[PROVIDED INFORMATION Boundary: Start]

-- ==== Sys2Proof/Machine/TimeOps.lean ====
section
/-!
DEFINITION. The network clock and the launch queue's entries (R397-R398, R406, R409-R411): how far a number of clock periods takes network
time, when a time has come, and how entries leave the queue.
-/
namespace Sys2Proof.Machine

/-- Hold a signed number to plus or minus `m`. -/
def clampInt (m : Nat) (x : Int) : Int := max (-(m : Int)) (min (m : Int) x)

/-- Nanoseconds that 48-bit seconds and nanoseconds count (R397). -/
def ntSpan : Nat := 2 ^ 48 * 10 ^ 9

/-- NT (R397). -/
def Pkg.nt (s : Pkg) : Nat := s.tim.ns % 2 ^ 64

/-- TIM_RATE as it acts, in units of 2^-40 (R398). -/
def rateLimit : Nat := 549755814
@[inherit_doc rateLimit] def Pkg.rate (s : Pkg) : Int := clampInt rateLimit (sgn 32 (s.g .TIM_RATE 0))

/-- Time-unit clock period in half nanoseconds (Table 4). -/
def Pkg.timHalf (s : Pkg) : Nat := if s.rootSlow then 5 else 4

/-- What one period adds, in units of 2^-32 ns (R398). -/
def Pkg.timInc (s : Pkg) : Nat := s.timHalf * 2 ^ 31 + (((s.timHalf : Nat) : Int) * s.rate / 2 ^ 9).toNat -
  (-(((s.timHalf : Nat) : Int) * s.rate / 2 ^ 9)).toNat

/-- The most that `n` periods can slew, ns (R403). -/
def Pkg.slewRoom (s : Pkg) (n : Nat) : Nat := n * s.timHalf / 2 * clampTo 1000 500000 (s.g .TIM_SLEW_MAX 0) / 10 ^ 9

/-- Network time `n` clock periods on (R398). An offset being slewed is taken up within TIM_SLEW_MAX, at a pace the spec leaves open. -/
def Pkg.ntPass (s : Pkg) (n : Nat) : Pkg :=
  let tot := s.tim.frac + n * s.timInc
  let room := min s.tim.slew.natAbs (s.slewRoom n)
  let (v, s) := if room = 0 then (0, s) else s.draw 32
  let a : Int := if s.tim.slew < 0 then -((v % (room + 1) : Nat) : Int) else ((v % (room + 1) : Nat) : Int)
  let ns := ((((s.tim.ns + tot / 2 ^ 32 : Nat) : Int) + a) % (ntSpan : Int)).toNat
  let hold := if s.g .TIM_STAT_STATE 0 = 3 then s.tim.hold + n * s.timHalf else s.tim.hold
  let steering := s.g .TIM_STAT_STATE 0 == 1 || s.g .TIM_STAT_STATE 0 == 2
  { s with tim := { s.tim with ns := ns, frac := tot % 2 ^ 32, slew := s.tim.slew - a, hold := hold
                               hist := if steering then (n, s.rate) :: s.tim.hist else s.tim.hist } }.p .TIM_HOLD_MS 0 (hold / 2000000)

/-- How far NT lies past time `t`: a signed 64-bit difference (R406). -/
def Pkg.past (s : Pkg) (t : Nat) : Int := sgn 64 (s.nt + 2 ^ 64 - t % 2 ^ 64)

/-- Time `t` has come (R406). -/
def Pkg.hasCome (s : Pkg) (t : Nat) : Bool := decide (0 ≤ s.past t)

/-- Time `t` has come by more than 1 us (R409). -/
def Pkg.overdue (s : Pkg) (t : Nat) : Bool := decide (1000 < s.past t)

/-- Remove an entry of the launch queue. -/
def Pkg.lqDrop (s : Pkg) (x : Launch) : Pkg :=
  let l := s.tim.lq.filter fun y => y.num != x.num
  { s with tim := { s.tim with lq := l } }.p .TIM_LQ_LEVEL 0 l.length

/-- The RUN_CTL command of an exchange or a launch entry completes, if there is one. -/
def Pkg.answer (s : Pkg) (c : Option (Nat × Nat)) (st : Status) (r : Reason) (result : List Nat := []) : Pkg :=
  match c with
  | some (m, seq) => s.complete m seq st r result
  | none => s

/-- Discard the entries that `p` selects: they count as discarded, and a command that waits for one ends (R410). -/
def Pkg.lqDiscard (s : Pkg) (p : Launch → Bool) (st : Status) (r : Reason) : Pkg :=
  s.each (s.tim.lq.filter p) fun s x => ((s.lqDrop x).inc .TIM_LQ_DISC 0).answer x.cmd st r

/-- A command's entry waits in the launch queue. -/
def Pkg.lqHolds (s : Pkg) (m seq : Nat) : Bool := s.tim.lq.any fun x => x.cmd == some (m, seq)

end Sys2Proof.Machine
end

[PROVIDED INFORMATION Boundary: End]

[EXERCISE DIRECTIONS]
Only one stretch of the entries above is wanted: the lines from the one containing "time, when a" through the one containing "ns (R398). -/". Please reproduce it exactly.

[RESPONSE]
time, when a time has come, and how entries leave the queue.
-/
namespace Sys2Proof.Machine

/-- Hold a signed number to plus or minus `m`. -/
def clampInt (m : Nat) (x : Int) : Int := max (-(m : Int)) (min (m : Int) x)

/-- Nanoseconds that 48-bit seconds and nanoseconds count (R397). -/
def ntSpan : Nat := 2 ^ 48 * 10 ^ 9

/-- NT (R397). -/
def Pkg.nt (s : Pkg) : Nat := s.tim.ns % 2 ^ 64

/-- TIM_RATE as it acts, in units of 2^-40 (R398). -/
def rateLimit : Nat := 549755814
@[inherit_doc rateLimit] def Pkg.rate (s : Pkg) : Int := clampInt rateLimit (sgn 32 (s.g .TIM_RATE 0))

/-- Time-unit clock period in half nanoseconds (Table 4). -/
def Pkg.timHalf (s : Pkg) : Nat := if s.rootSlow then 5 else 4

/-- What one period adds, in units of 2^-32 ns (R398). -/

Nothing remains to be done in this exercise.